### What you need to do
Your answer should be the exact lines of the data below from the one containing "def Obligations.InitClearsRegistersAndSetsPc : Prop" through the one containing "to that row's"; please include nothing else.

### Collected data
════

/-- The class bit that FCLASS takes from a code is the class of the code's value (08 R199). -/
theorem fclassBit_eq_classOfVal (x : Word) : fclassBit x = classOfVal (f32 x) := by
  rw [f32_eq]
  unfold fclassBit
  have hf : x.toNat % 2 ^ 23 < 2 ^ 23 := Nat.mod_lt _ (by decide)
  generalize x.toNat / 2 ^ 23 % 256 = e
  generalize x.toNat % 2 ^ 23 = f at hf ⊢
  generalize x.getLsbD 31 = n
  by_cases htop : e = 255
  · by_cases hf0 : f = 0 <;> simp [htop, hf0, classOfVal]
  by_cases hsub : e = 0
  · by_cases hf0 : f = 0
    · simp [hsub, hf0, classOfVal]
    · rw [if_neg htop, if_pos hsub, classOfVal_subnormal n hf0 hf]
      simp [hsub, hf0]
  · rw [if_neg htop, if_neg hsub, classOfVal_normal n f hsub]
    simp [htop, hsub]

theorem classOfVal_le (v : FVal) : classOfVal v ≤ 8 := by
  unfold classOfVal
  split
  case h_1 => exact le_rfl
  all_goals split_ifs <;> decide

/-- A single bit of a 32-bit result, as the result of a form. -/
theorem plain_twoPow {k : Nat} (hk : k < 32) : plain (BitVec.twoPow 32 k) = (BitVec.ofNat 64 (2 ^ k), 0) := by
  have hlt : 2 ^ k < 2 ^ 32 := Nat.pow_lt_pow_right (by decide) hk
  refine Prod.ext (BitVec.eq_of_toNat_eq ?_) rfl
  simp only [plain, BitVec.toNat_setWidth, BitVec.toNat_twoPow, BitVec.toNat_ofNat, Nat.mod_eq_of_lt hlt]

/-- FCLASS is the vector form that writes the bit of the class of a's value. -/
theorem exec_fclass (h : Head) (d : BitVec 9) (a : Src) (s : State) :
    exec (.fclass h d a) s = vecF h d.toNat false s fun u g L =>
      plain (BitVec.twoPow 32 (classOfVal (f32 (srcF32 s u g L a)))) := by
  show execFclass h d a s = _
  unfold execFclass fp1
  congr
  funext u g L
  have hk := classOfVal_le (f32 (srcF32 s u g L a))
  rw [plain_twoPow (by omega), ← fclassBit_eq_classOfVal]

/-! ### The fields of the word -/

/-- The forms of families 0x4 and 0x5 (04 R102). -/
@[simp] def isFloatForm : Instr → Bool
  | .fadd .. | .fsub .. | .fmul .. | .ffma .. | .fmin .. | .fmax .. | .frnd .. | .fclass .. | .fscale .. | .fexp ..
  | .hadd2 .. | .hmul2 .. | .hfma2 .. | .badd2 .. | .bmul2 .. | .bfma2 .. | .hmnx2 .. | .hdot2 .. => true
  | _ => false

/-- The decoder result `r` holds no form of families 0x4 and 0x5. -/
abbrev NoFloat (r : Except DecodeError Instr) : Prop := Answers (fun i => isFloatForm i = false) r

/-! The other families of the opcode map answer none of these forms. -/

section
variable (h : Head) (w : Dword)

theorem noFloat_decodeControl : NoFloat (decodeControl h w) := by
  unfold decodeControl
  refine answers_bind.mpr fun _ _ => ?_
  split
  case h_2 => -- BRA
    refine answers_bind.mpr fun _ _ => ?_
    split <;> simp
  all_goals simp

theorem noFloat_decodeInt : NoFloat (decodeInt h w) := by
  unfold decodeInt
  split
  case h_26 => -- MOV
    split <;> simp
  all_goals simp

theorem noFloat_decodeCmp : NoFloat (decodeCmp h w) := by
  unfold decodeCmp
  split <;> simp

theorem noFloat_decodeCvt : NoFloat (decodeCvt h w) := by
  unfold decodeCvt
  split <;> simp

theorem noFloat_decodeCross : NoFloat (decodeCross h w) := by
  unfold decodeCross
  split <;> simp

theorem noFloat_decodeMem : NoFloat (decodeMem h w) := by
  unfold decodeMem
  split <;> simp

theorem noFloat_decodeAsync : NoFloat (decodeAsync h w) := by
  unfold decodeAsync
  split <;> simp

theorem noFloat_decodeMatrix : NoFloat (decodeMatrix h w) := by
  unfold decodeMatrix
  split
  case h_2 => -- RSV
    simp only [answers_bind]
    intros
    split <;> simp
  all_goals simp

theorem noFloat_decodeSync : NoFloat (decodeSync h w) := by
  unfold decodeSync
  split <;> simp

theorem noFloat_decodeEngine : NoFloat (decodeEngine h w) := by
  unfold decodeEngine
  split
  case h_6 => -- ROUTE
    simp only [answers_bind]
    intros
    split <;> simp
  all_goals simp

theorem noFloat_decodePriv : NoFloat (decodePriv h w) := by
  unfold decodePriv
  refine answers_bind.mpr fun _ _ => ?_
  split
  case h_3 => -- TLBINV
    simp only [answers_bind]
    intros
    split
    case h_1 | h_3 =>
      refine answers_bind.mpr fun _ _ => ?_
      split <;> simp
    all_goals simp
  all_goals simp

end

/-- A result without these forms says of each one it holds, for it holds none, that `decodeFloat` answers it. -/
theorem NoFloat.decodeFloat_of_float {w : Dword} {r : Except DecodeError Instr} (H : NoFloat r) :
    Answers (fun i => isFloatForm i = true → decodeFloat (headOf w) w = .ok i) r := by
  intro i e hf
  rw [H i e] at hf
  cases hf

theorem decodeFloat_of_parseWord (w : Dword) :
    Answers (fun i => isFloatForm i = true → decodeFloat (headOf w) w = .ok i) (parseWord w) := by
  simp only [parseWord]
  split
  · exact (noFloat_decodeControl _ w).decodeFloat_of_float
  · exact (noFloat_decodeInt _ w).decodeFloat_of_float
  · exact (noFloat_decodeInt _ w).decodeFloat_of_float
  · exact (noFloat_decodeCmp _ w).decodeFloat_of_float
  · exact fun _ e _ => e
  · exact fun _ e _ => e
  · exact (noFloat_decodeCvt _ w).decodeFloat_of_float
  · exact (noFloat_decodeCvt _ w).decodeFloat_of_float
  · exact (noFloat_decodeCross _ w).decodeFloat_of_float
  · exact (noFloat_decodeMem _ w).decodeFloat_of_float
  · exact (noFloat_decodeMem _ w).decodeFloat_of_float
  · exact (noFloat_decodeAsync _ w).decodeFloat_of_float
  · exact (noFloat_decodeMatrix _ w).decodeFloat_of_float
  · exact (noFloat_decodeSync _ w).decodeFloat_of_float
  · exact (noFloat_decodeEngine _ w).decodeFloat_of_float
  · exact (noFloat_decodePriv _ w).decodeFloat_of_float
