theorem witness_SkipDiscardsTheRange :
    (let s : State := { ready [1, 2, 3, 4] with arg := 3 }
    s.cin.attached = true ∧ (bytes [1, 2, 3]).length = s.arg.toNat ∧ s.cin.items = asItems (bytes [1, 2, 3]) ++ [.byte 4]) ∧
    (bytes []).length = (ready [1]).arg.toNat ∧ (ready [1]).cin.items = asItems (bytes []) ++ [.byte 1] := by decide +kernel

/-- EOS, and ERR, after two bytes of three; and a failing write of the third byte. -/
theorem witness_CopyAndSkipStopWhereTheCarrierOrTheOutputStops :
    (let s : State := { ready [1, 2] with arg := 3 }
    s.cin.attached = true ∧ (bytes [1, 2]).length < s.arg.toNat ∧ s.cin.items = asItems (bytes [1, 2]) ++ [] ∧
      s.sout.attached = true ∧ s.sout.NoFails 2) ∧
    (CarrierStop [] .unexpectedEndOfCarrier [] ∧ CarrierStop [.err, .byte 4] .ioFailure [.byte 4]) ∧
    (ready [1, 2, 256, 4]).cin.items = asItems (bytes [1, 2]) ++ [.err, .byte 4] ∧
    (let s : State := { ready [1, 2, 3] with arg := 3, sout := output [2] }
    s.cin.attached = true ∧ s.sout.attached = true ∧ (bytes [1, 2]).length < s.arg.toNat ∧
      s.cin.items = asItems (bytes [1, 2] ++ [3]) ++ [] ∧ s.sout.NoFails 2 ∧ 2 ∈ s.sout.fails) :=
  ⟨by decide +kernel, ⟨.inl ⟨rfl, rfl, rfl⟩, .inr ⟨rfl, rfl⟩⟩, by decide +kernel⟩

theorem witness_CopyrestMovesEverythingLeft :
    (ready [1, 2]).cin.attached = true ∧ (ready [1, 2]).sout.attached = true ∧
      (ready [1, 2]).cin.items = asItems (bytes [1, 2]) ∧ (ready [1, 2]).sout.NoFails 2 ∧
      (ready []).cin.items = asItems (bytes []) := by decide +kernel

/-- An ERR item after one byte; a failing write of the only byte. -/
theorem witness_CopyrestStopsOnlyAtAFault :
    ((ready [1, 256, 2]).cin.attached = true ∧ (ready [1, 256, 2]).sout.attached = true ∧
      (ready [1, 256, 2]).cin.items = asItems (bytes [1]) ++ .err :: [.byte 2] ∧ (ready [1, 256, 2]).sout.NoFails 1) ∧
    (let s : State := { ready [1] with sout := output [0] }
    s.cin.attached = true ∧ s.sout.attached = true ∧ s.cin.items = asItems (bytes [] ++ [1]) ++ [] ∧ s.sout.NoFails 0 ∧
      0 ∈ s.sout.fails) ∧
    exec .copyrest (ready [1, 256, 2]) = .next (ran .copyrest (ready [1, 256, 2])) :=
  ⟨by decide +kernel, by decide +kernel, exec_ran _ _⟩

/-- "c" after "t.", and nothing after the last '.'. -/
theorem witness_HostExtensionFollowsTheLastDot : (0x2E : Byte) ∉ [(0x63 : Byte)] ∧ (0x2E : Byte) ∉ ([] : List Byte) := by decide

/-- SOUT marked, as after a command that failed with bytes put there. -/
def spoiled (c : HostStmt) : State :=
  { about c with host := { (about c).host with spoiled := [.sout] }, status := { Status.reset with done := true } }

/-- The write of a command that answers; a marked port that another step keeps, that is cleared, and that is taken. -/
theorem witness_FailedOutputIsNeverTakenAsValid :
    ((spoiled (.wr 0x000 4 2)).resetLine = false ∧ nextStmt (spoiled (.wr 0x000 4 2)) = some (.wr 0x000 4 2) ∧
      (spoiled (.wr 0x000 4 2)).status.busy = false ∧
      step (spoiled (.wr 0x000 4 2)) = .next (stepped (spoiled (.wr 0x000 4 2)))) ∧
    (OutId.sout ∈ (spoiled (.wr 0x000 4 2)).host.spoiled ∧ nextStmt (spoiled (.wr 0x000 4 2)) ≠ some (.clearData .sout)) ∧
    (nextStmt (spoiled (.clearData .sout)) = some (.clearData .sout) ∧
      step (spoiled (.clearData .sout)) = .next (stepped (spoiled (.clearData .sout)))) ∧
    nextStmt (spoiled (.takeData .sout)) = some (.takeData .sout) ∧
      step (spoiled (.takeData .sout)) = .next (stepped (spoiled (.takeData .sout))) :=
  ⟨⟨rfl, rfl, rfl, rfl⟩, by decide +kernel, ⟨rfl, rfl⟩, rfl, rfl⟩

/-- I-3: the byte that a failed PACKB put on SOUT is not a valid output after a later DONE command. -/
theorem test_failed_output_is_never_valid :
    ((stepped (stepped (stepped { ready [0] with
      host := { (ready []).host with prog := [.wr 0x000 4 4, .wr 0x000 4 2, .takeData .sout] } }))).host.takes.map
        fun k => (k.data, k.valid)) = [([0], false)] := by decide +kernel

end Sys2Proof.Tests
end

════

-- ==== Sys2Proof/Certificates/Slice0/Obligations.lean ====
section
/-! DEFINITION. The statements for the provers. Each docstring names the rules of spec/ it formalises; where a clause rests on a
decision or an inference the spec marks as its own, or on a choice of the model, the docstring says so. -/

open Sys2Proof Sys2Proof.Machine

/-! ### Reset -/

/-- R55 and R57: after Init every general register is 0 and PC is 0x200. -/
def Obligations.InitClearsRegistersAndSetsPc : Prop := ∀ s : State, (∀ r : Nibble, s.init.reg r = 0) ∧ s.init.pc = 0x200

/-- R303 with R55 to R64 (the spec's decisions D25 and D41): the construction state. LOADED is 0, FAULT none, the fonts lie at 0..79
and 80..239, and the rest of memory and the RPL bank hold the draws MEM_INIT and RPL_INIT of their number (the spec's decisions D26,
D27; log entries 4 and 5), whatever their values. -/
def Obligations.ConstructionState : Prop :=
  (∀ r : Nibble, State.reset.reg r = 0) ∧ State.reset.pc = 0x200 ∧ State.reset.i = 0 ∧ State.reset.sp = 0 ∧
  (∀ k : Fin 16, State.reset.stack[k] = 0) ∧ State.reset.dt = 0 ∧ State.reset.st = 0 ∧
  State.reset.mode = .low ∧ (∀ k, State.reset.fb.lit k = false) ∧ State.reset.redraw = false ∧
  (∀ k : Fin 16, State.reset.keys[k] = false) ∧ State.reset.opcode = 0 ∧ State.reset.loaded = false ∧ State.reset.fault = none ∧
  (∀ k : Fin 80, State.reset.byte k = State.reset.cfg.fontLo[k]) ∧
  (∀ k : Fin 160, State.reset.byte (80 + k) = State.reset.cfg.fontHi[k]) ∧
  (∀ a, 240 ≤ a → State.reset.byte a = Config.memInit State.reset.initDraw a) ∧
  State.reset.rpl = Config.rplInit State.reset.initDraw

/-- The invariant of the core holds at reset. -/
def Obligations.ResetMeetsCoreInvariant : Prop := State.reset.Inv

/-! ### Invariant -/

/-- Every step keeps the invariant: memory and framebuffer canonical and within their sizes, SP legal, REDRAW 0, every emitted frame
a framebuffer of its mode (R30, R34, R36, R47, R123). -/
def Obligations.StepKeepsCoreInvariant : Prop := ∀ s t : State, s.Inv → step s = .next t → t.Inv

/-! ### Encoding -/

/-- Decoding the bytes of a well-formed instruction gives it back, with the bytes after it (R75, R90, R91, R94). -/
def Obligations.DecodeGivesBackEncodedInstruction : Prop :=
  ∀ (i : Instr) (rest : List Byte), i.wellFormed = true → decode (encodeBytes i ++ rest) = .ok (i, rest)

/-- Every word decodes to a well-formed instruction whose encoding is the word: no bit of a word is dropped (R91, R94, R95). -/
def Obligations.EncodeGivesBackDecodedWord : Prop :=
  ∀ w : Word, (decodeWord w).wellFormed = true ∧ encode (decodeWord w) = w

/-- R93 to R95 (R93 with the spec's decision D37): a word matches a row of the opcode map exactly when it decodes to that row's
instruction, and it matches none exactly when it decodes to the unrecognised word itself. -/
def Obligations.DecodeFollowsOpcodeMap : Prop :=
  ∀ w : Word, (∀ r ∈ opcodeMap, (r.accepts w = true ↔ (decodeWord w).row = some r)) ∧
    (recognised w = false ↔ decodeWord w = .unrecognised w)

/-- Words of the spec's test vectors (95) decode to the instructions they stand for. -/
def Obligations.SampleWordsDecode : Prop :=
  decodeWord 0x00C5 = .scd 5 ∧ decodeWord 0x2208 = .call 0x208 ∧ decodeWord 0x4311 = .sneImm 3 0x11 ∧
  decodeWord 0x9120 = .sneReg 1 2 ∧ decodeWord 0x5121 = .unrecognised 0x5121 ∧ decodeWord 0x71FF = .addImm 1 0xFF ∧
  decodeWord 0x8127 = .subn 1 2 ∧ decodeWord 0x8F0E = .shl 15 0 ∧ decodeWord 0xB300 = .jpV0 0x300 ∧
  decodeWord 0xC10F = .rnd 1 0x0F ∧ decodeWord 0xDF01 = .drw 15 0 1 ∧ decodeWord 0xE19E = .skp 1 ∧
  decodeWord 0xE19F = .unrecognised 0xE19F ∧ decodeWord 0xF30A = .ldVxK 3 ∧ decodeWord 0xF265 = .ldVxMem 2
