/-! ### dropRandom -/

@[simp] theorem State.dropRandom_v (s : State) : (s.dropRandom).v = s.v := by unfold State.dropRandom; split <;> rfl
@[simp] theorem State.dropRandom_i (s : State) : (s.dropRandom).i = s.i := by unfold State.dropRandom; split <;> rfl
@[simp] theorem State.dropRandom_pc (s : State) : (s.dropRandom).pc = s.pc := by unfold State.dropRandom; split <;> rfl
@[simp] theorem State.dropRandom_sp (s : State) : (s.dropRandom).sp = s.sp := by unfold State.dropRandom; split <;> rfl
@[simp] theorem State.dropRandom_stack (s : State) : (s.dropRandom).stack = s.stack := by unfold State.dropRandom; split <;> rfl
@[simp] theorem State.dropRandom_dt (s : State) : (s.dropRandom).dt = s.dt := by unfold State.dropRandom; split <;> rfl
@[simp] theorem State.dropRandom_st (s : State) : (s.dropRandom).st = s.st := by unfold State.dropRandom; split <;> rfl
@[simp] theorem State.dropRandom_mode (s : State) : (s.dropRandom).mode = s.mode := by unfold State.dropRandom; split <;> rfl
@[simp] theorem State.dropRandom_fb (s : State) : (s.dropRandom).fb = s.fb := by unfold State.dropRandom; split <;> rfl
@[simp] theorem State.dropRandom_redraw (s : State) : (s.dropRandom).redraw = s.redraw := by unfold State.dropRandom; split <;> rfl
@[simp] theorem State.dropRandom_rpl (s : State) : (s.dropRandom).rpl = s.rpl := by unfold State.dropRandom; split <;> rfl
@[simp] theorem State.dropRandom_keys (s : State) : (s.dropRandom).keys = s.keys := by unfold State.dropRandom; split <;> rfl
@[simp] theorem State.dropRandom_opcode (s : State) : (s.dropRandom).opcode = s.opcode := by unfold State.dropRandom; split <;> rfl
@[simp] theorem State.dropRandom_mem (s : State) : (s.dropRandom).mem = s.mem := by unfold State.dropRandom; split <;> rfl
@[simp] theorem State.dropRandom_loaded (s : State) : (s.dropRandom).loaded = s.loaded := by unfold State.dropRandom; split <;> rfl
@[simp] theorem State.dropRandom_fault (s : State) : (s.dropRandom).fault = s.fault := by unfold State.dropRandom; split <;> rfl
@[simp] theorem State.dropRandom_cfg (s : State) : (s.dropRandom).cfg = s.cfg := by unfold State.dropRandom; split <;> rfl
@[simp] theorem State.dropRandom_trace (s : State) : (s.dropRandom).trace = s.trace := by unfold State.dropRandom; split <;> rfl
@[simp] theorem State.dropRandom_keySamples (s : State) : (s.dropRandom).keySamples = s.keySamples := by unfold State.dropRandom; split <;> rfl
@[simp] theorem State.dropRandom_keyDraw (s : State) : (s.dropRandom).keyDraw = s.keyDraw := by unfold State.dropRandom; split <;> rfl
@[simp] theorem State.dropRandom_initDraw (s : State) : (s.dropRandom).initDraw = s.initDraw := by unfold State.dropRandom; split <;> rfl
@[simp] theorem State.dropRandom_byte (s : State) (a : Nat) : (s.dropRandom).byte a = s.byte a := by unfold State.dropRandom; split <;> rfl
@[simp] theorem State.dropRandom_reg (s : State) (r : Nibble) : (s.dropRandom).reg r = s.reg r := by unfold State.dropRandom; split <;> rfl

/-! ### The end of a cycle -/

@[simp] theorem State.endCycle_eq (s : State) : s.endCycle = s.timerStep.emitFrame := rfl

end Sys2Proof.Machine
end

════

### Task answer
def Obligations.InitClearsRegistersAndSetsPc : Prop := ∀ s : State, (∀ r : Nibble, s.init.reg r = 0) ∧ s.init.pc = 0x200

/-- R303 with R55 to R64 (the spec's decisions D25 and D41): the construction state. LOADED is 0, FAULT none, the fonts lie at 0..79
and 80..239, and the rest of memory and the RPL bank hold the draws MEM_INIT and RPL_INIT of their number (the spec's decisions D26,
D27; log entries 4 and 5), whatever their values. -/
def Obligations.ConstructionState : Prop :=
  (∀ r : Nibble, State.reset.reg r = 0) ∧ State.reset.pc = 0x200 ∧ State.reset.i = 0 ∧ State.reset.sp = 0 ∧
  (∀ k : Fin 16, State.reset.stack[k] = 0) ∧ State.reset.dt = 0 ∧ State.reset.st = 0 ∧
  State.reset.mode = .low ∧ (∀ k, State.reset.fb.lit k = false) ∧ State.reset.redraw = false ∧
  (∀ k : Fin 16, State.reset.keys[k] = false) ∧ State.reset.opcode = 0 ∧ State.reset.loaded = false ∧ State.reset.fault = none ∧
  (∀ k : Fin 80, State.reset.byte k = State.reset.cfg.fontLo[k]) ∧
  (∀ k : Fin 160, State.reset.byte (80 + k) = State.reset.cfg.fontHi[k]) ∧
  (∀ a, 240 ≤ a → State.reset.byte a = Config.memInit State.reset.initDraw a) ∧
  State.reset.rpl = Config.rplInit State.reset.initDraw

/-- The invariant of the core holds at reset. -/
def Obligations.ResetMeetsCoreInvariant : Prop := State.reset.Inv

/-! ### Invariant -/

/-- Every step keeps the invariant: memory and framebuffer canonical and within their sizes, SP legal, REDRAW 0, every emitted frame
a framebuffer of its mode (R30, R34, R36, R47, R123). -/
def Obligations.StepKeepsCoreInvariant : Prop := ∀ s t : State, s.Inv → step s = .next t → t.Inv

/-! ### Encoding -/

/-- Decoding the bytes of a well-formed instruction gives it back, with the bytes after it (R75, R90, R91, R94). -/
def Obligations.DecodeGivesBackEncodedInstruction : Prop :=
  ∀ (i : Instr) (rest : List Byte), i.wellFormed = true → decode (encodeBytes i ++ rest) = .ok (i, rest)

/-- Every word decodes to a well-formed instruction whose encoding is the word: no bit of a word is dropped (R91, R94, R95). -/
def Obligations.EncodeGivesBackDecodedWord : Prop :=
  ∀ w : Word, (decodeWord w).wellFormed = true ∧ encode (decodeWord w) = w

/-- R93 to R95 (R93 with the spec's decision D37): a word matches a row of the opcode map exactly when it decodes to that row's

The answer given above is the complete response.